Equipment for Littlest walkers
- Take more than you think you’ll need!
- Be sure to pack out all waste including wipes.
- Don’t forget the gel hand cleanser!
- Consider a well-fitted backpack seat for an infant (or toddler).
- Borrow one from a friend before buying.
Front carriers are more appropriate for children who cannot hold their head up for long periods of time, typically less than 8-10 months; wheelchair-accessible walks will be suitable for prams..
A few things to be aware of when carrying a child
- Children on the front tend to get very warm (be vigilant in summer months)
- Children in backpacks can get quite cool, and may require extra clothing at cooler times
- Be conscious of your extra height when carrying a child in a backpack (or on your shoulders!)
- Low hanging branches and rock overhangs in particular.
Toddlers will enjoy the variety of walking and being carried.
But when they start to ask to get in and out of the backpack persistently, it probably means they have had enough for today!
Check the forecast
Can your plans if the weather doesn’t look good (See ‘Be Extra-flexible' above)
Setting the pace
Let the slowest child set the pace (with encouragement!)
When there’s big differences in ability
- Split into groups can be wise
- 2 responsible adults in each group (front and rear)
- Wait regularly for the slower groups to catch up, perhaps at each intersection or landmark.
Ensure breaks are spent resting
Encourage walkers to sit, and little ones to stretch their legs.

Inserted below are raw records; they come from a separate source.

-- ==== Sys2Proof/Machine/Traps.lean ====
section
/-! DEFINITION. The trap instructions: TFENCE, TRAP, BKPT, RTT and FLTRD (R409, R413-R417). -/

namespace Sys2Proof.Machine

/-- TFENCE: a trap fence over the active lanes, once every earlier word of the gang has written its result (R409). -/
def execTfence (w : CtlWord) (s : State) : Host.Outcome State Fault Refusal :=
  match s.gang with
  | none => .next s
  | some g =>
    match g.ctlTrap s 0x1E0 w g.activePlaces true 0 0 with
    | some t => .next (s.enterTrap g t)
    | none =>
      if g.awaiting then .next (s.holdWord g)
      else match g.fenceTrap g.activePlaces with
        | some t => .next (s.enterTrap g t)
        | none => .next ((s.modifyUnit g.u.uid fun u => u.passFence g.ps).finishWord g w.c.y 1)

/-- The trap of TRAP and BKPT: the word after it is the resume point, the code is every lane's detail (R414, R415). -/
def Gang.softTrap (g : Gang) (cause : Cause) (lanes : List (Nat × Nat)) (code : Nat) : Trap :=
  { g.trapAt cause (g.maskOf lanes) 0 with
    tpc := g.pc + 8, info := fun _ => BitVec.ofNat 32 code, bkpt := cause == .bkpt }

/-- TRAP: SOFT_TRAP in the active lanes whose guard holds; none, no effect (R415). -/
def execTrap (w : CtlWord) (s : State) : Host.Outcome State Fault Refusal :=
  match s.gang with
  | none => .next s
  | some g =>
    let lanes := g.executing w.c
    match g.ctlTrap s 0x1E1 w lanes false 0 0xFFFF with
    | some t => .next (s.enterTrap g t)
    | none =>
      if lanes = [] then .next (s.finishWord g w.c.y 1)
      else .next (s.enterTrap g (g.softTrap .softTrap lanes (w.ofs.toNat % 65536)))

/-- BKPT: a trap that holds the unit; without a vector, or with no lane, no effect (R407, R413). -/
def execBkpt (w : CtlWord) (s : State) : Host.Outcome State Fault Refusal :=
  match s.gang with
  | none => .next s
  | some g =>
    let lanes := g.executing w.c
    match g.ctlTrap s 0x1E2 w lanes false 0 0xFFFF with
    | some t => .next (s.enterTrap g t)
    | none =>
      if lanes = [] ∨ wordOf g.l.vectors Cause.bkpt.code = 0 then .next (s.finishWord g w.c.y 1)
      else .next (s.enterTrap g (g.softTrap .bkpt lanes (w.ofs.toNat % 65536)))

/-- RTT: ends the trap of the gang's slices; outside a handler it faults BAD_ENTRY (R416). -/
def execRtt (w : CtlWord) (s : State) : Host.Outcome State Fault Refusal :=
  match s.gang with
  | none => .next s
  | some g =>
    let trap := firstTrap [g.ctlTrap s 0x1E3 w g.activePlaces true 1 0,
      if g.ps.any fun p => !(g.u.slice p).inTrap then some (g.trapAt .badEntry (g.maskOf g.activePlaces) 0) else none]
    .next (s.jumpWord g w.c.y trap fun _ sl => sl.leaveTrap (if bitOf w.m 0 then s.wordAfter g.u.ctx sl else sl.tpc))

/-- The entry of FLTRD. -/
def fltrdEntry (w : StdWord) : AluEntry :=
  let k := w.m % 4
  { mods := 3, reserved := k == 3, dst := .reg (k == 0 || k == 2) false,
    fn := fun g x _ _ _ =>
      let sl := g.u.slice x.1
      let ln := sl.lane x.2
      let v := if k = 0 then ln.fltAddr.toNat else if k = 1 then ln.fltInfo.toNat else sl.mergeAddr.toNat
      { val := if sl.fltlanes.getLsbD (4 * sl.idx + x.2) then v else 0, tag := 2 } }

/-- FLTRD: a lane's trap detail, 0 for lanes %fltlanes does not name (R417). -/
def execFltrd (w : StdWord) : State → Host.Outcome State Fault Refusal := aluWord 0x120 w (fltrdEntry w)

end Sys2Proof.Machine
end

Remind kids to drink plenty of water
Also help to monitor sun exposure and temperature
Avoid nagging, but ultimately an adult will need to be responsible
for the younger child’s well-being.
Teach young children to:
- stay visible, and responsible children to stay within earshot.
- stay on track (in order to stay found, and to minimise impact)

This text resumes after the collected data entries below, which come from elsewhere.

-- ==== Sys2Proof/Machine/Matrix.lean ====
section
/-! DEFINITION. The matrix unit: its configuration (R315-R317), operand layouts (R318-R320), the K-step (R321, R322), its
instructions (R323-R330), its queue (R314) and its errors (R333). -/

namespace Sys2Proof.Machine

/-! ### Configuration (R315, R316) -/

/-- A configuration block that keeps R315 and R316. -/
structure MatCfg where
  m : Nat
  n : Nat
  k : Nat
  /-- 0 FP32, 1 I32, 2 FP64 -/
  cfmt : Nat
  afmt : Nat
  bfmt : Nat
  scale : Nat
  bcomp : Nat
  sat : Bool
  tcnt : Nat
  astr : Nat
  deriving DecidableEq, Repr, Inhabited

/-- A width class of R316: K per step, CFMT, whether scales are allowed, the highest BCOMP, whether SAT is allowed. -/
structure MatClass where
  k : Nat
  cfmt : Nat
  scales : Bool
  bcomp : Nat
  sat : Bool
  deriving DecidableEq, Repr, Inhabited

/-- The class of an element format. -/
def matClass (tag : Nat) : Option MatClass :=
  if tag = 0x12 ∨ tag = 0x13 then some ⟨32, 0, false, 2, false⟩
  else if 0x40 ≤ tag ∧ tag ≤ 0x5B then some ⟨64, 0, true, 2, false⟩
  else if tag = 0x05 ∨ tag = 0x06 then some ⟨64, 1, false, 2, true⟩
  else if 0x80 ≤ tag ∧ tag ≤ 0x8B then some ⟨128, 0, true, 1, false⟩
  else if tag = 0x11 then some ⟨8, 2, false, 0, false⟩
  else none

/-- A configuration block as a unit of `tiles` tiles accepts it (R315-R317). -/
def matCfg (tiles : Nat) (b : DWord) : Option MatCfg :=
  let f := fun hi lo => wordBits b hi lo
  let a := f 15 8
  match matClass a, matClass (f 23 16) with
  | some x, some y =>
    let astr := f 55 40
    let fp64 := x.cfmt == 2
    if x = y ∧ f 7 6 = x.cfmt ∧ (f 25 24 = 0 ∨ x.scales) ∧ f 27 26 ≤ x.bcomp ∧ (f 28 28 = 0 ∨ x.sat) ∧ f 31 29 = 0 ∧
        1 ≤ f 36 32 ∧ f 36 32 ≤ 16 ∧ f 36 32 ≤ tiles ∧ f 39 37 = 0 ∧ f 63 56 = 0 ∧ 4 ≤ astr ∧ astr ≤ 65532 ∧
        astr % (if fp64 then 8 else 4) = 0 ∧ (!fp64 ∨ f 36 32 % 2 = 0) then
      some { m := 8 * (f 2 0 + 1), n := 8 * (f 5 3 + 1), k := x.k, cfmt := x.cfmt, afmt := a, bfmt := f 23 16,
             scale := f 25 24, bcomp := f 27 26, sat := f 28 28 == 1, tcnt := f 36 32, astr := astr }
    else none
  | _, _ => none

/-- The tag of a tile (R312). -/
def MatCfg.tag (c : MatCfg) : Byte := if c.cfmt = 0 then 0x10 else if c.cfmt = 1 then 0x01 else 0x11

/-- Whether A or B elements have scales (R315). -/
def MatCfg.aScales (c : MatCfg) : Bool := bitOf c.scale 0
def MatCfg.bScales (c : MatCfg) : Bool := bitOf c.scale 1

/-- A unit's issued configuration (R317). -/
def WorkUnit.issuedCfg (u : WorkUnit) : Option MatCfg := u.cfgIssued.bind (matCfg u.ntiles)

/-- Whether a tile may be named (R317). -/
def MatCfg.tileOk (c : MatCfg) (t : Nat) : Bool := t < c.tcnt && (c.cfmt != 2 || t % 2 == 0)

/-! ### Element values -/

/-- Bits of an element. -/
def elementBits (tag : Nat) : Nat := if tag = 0x12 ∨ tag = 0x13 then 16 else if tag = 0x11 then 64 else if tag ≥ 0x80 then 4 else 8

/-- An IEEE code's value. -/
def Ieee.kval (f : Ieee) (x : Nat) : KVal :=
  if f.isNan x then .nan else if f.isInf x then .inf (f.neg x) else .fin (f.val x)

/-- An element's value by its format (R316, R318). -/
def elementVal (tag x : Nat) : KVal :=
  if tag = 0x12 then fp16.kval x
  else if tag = 0x13 then bf16.kval x
  else if tag = 0x11 then fp64.kval x
  else if tag = 0x05 then .fin (Dy.ofInt (sext x 8) 0)
  else if tag = 0x06 then .fin ⟨false, x, 0⟩
  else match kfmtOf tag with
    | some f => f.val x
    | none => .nan

/-- Elements packed little-endian (R318). -/
def unpackBits (bits n : Nat) (bs : List Byte) : List Nat :=
  let x := leNat bs
  (List.range n).map fun i => x / 2 ^ (bits * i) % 2 ^ bits

/-- An S8 scale (R217); none for NaN. -/
def scaleVal (b : Nat) : Option Dy := if b = 0xFF then none else some ⟨false, 1, (b : Int) - 127⟩

/-- No scale is 1 (R318). -/
def oneScale : Option Dy := some ⟨false, 1, 0⟩

/-! ### The B block (R319, R320) -/

/-- The next 32-byte boundary. -/
def up32 (x : Nat) : Nat := (x + 31) / 32 * 32

/-- Sections of a step block: column bytes, metadata, codebook, scales, end. -/
structure BLayout where
  column : Nat
  meta' : Nat
  codebook : Nat
  scales : Nat
  size : Nat
  deriving DecidableEq, Repr, Inhabited

def MatCfg.layout (c : MatCfg) : BLayout :=
  let column := if c.bcomp = 0 then 64 else if c.bcomp = 1 then 32 else c.k / 2
  let values := c.n * column
  let next := up32 values
  let body := if c.bcomp = 0 then values else if c.bcomp = 1 then next + c.n * (c.k / 8) else next + 16 * (elementBits c.bfmt / 8)
  let scales := up32 body
  { column := column, meta' := next, codebook := next, scales := scales,
    size := if c.bScales then scales + c.n * (c.k / 32) else body }

/-- Element 4g + j of an S24 group (R320). -/
def s24Element (kept : List Nat) (nibbles : List Nat) (k : Nat) : Nat :=
  let g := k / 4
  let nib := nibbles.getD g 0
  if k % 4 = nib / 4 then kept.getD (2 * g + 1) 0 else if k % 4 = nib % 4 then kept.getD (2 * g) 0 else 0

/-- The elements of a column, from the block's bytes (R319, R320). -/
def MatCfg.column (c : MatCfg) (block : List Byte) (n : Nat) : List Nat :=
  let l := c.layout
  let bits := elementBits c.bfmt
  let part := fun (from' len : Nat) => (block.drop from').take len
  let values := part (n * l.column) l.column
  if c.bcomp = 0 then unpackBits bits c.k values
  else if c.bcomp = 1 then
    let kept := unpackBits bits (c.k / 2) values
    let nibbles := unpackBits 4 (c.k / 4) (part (l.meta' + n * (c.k / 8)) (c.k / 8))
    (List.range c.k).map (s24Element kept nibbles)
  else
    let book := unpackBits bits 16 (part l.codebook (16 * (bits / 8)))
    (unpackBits 4 c.k values).map fun i => book.getD i 0

/-- The scales of a run of K elements, by their block bytes. -/
def scalesOf (k : Nat) (bs : List Byte) : List (Option Dy) :=
  (List.range k).map fun i => scaleVal ((bs.getD (i / 32) 0).toNat)

/-! ### One K-step (R321, R322) -/

/-- A term of the sum. -/
def matTerm (a b : KVal) (sa sb : Option Dy) : Product :=
  match sa, sb with
  | some x, some y => match a.mul b with
    | .fin z => .fin ((z.mul x).mul y)
    | p => p
  | _, _ => .nan

/-- Whether a term is a zero of negative sign. -/
def Product.isNegZero : Product → Bool
  | .fin x => x.isZero && x.neg
  | _ => false

/-- An element of a floating-point accumulator (R321). -/
def matFloat (f : Ieee) (c : Nat) (ps : List Product) : Nat :=
  let infs := (ps.filterMap fun p => match p with | .inf n => some n | _ => none) ++ (if f.isInf c then [f.neg c] else [])
  if f.isNan c || ps.contains .nan || ps.contains .invalid || (infs.contains true && infs.contains false) then f.nanCode
  else match infs with
    | n :: _ => f.infCode n
    | [] =>
      let x := (ps.filterMap fun p => match p with | .fin x => some x | _ => none).foldl Dy.add (f.val c)
      if x.isZero then f.zeroCode (f.isZero c && f.neg c && ps.all Product.isNegZero) else (f.roundTo 0 0 x).code

/-- An element of an integer accumulator (R322). -/
def matInt (sat : Bool) (c : Nat) (ps : List Product) : Nat :=
  let sum := (ps.map fun p => match p with | .fin x => x.at 0 | _ => 0).foldl (· + ·) (sext c 32)
  wrapTo 32 (if sat then clampInt (-0x80000000) 0x7FFFFFFF sum else sum)

/-- An accumulator element after a step. -/
def MatCfg.element (c : MatCfg) (old : Nat) (ps : List Product) : Nat :=
  if c.cfmt = 1 then matInt c.sat old ps else matFloat (if c.cfmt = 2 then fp64 else fp32) old ps

/-- A row or column with its scales. -/
abbrev MatVec := List (KVal × Option Dy)

/-- The terms of a row and a column. -/
def matTerms (a b : MatVec) : List Product := List.zipWith (fun x y => matTerm x.1 y.1 x.2 y.2) a b

/-! ### Tiles (R312) -/

/-- The storage word of an element. -/
def MatCfg.tileIndex (c : MatCfg) (t m n : Nat) : Nat := t * 4096 + (if c.cfmt = 2 then 2 * (64 * m + n) else 64 * m + n)

def WorkUnit.tileGet (u : WorkUnit) (c : MatCfg) (t m n : Nat) : Nat :=
  let i := c.tileIndex t m n
  (sparseGet 0 u.tiles i).toNat + (if c.cfmt = 2 then (sparseGet 0 u.tiles (i + 1)).toNat * 2 ^ 32 else 0)

def WorkUnit.tilePut (u : WorkUnit) (c : MatCfg) (t m n x : Nat) : WorkUnit :=
  let i := c.tileIndex t m n
  let l := sparseSet 0 u.tiles i (BitVec.ofNat 32 x)
  { u with tiles := if c.cfmt = 2 then sparseSet 0 l (i + 1) (BitVec.ofNat 32 (x / 2 ^ 32)) else l }

/-- The tiles an accumulator occupies. -/
def MatCfg.pair (c : MatCfg) (t : Nat) : List Nat := if c.cfmt = 2 then [t, t + 1] else [t]

/-- Clear tiles to +0; their words are good again. -/
def WorkUnit.clearTiles (u : WorkUnit) (ts : List Nat) : WorkUnit :=
  { u with tiles := u.tiles.filter fun e => !ts.contains (e.1 / 4096), badTiles := u.badTiles.filter (!ts.contains ·) }

/-- Every place of an accumulator, row by row. -/
def MatCfg.elements (c : MatCfg) : List (Nat × Nat) :=
  (List.range c.m).flatMap fun m => (List.range c.n).map fun n => (m, n)

/-! ### Operands at their offsets (R318, R327) -/

/-- The offset at step s: it may leave the address range, which is checked at issue. -/
def stepOffset (base inc : Word) (s : Nat) : Int := (base.toNat : Int) + s * sext inc.toNat 32

/-- A row of A with its scales. -/
def State.matRow (s : State) (u : WorkUnit) (c : MatCfg) (ao asc : Int) (m : Nat) : MatVec :=
  let xs := unpackBits (elementBits c.afmt) c.k (s.scratchRead u (ao + m * c.astr).toNat 64)
  let sc := if c.aScales then scalesOf c.k (s.scratchRead u (asc + m * (c.k / 32)).toNat (c.k / 32))
    else List.replicate c.k oneScale
  (xs.map (elementVal c.afmt)).zip sc

/-- A column of B with its scales, from a block's bytes. -/
def MatCfg.matColumn (c : MatCfg) (block : List Byte) (n : Nat) : MatVec :=
  let sc := if c.bScales then scalesOf c.k ((block.drop (c.layout.scales + n * (c.k / 32))).take (c.k / 32))
    else List.replicate c.k oneScale
  ((c.column block n).map (elementVal c.bfmt)).zip sc

/-- The offsets of one step. -/
structure StepAt where
  ao : Int
  asc : Int
  bo : Int
  deriving DecidableEq, Repr, Inhabited

/-- Step (R321): every element is computed from the state before it. -/
def State.kStep (s : State) (u : WorkUnit) (c : MatCfg) (t : Nat) (z : Bool) (x : StepAt) : WorkUnit :=
  let block := sparseBytes u.weights x.bo.toNat c.layout.size
  let rows := (List.range c.m).map (s.matRow u c x.ao x.asc)
  let columns := (List.range c.n).map (c.matColumn block)
  let new := c.elements.map fun e =>
    (e, c.element (if z then 0 else u.tileGet c t e.1 e.2) (matTerms (rows.getD e.1 []) (columns.getD e.2 [])))
  let u := new.foldl (fun u e => u.tilePut c t e.1.1 e.1.2 e.2) u
  if z ∧ c.m = 64 ∧ c.n = 64 then { u with badTiles := u.badTiles.filter (!(c.pair t).contains ·) } else u

/-- The scratch spans a step reads: A rows, then A's scales. -/
def MatCfg.spans (c : MatCfg) (x : StepAt) : List (Int × Nat) :=
  ((List.range c.m).map fun (m : Nat) => (x.ao + m * c.astr, 64)) ++ (if c.aScales then [(x.asc, c.m * (c.k / 32))] else [])

/-- Whether a step meets an uncorrectable word (R333). -/
def State.stepBad (s : State) (u : WorkUnit) (c : MatCfg) (t : Nat) (z : Bool) (x : StepAt) : Bool :=
  (!z && (c.pair t).any u.badTiles.contains) || (c.spans x).any (fun y => s.scratchUnreadable u y.1.toNat y.2) ||
  (scratchWords x.bo.toNat c.layout.size).any u.badWeights.contains

/-! ### The queue (R314) -/

/-- Take the head operation off: gangs held by a full queue may issue again, an MWAIT looks again (R314, R328). -/
def State.matPop (s : State) (uid : Nat) : State :=
  (s.modifyUnit uid fun u => { u with matq := u.matq.drop 1, slices := u.slices.map Slice.wake }).matrixDone uid

/-- The register writes of a TLD in one result. -/
def WorkUnit.tileWrites (u : WorkUnit) (c : MatCfg) (t : Nat) (reads : List TileRead) : List RegWrite :=
  let live := reads.filter fun r => !(u.slice r.slice).exited.getLsbD r.lane
  live.flatMap fun r =>
    let v := u.tileGet c t (bitsOf r.index.toNat 5 0) (bitsOf r.index.toNat 13 8)
    match runWrites (some r.lane) r.dst v (if c.cfmt = 2 then 2 else 1) with
    | w :: rest => { w with val := ⟨w.val.val, sparseGet 0 u.tileTags t⟩ } :: rest
    | [] => []

/-- Give a TLD's results their values; a TLD that was discarded writes nothing (entry 19). -/
def WorkUnit.tileResults (u : WorkUnit) (c : Option MatCfg) (t : Nat) (reads : List TileRead) : WorkUnit :=
  let value := fun (p id : Nat) => match c with
    | some c => u.tileWrites c t (reads.filter fun r => r.slice == p && r.result == id)
    | none => []
  let mine := fun (p id : Nat) => reads.any fun r => r.slice == p && r.result == id
  { u with slices := u.slices.mapIdx fun p sl =>
      { sl with pend := sl.pend.map fun r => if mine p r.id then { r with kind := .ready, writes := value p r.id } else r } }

/-- Operations the unit may have performed: those of a unit of the active bank, or of one that has exited (R195, R422). -/
def State.matServes (s : State) (u : WorkUnit) : Bool :=
  u.residence == .exited || (u.residence == .resident && (s.core u.core).active == u.bank)

/-- Matrix work stops on an error at a tile (R333). -/
def State.matStop (s : State) (uid t : Nat) : State :=
  (s.modifyUnit uid fun u => { u with matError := some t, matStopped := some t }).matPop uid

/-- The element size of a TST. -/
def tstSize (c : MatCfg) (bf : Bool) : Nat := if c.cfmt = 2 then 8 else if bf then 2 else 4

/-- TST's stores, row by row (R330). -/
def State.tileStore (s : State) (u : WorkUnit) (c : MatCfg) (t : Nat) (o stride : Word) (bf : Bool) : State :=
  let e := tstSize c bf
  let value := fun (m n : Nat) =>
    let x := u.tileGet c t m n
    if bf then (fp32.convert bf16 0 0 x).code else x
  let row := fun (m : Nat) => (o.toNat + m * stride.toNat, (List.range c.n).flatMap fun n => natLe e (value m n))
  let rows := (List.range c.m).map row
  let s := rows.foldl (fun s r => s.scratchWrite u.uid u.core r.1 r.2) s
  s.settleScratch u (rows.map fun r => (r.1, r.2.length))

- respect park rules - picking flowers and lighting fires.
The bush presents a great interactive classroom, perfect for learning respect for the dangers of nature, and also care for fragile ecosystems.
Early complaints of ‘I’m tired’ usually come from boredom.
Having a few diversions up your sleeve can really extend the length of your walk…
- Set small, achievable goals
- ‘we will have something to eat when we get to the creek’.
- Share the map with the kids and show your progress.
- Point out things they might be interested in, typically:
- moving water
- rock scrambles
- seed pods
- Talk (or learn) about cloud formations and geological oddities - they may not hang on every word, but it really helps kids develop their interest.
- Other adults can boost motivation – at 2, our daughter would tackle any mountain if she could just hold Poppy’s hand!
- Younger children will welcome distractions such as:
- Singing songs together
- Counting anything (steps, rocks, signposts)
- Playing games like I-spy (for younger kids try ‘I-spy something that is red’).
Younger children like familiar areas; consider doing the same walk several times over a few months, especially as they are building confidence walking on uneven ground.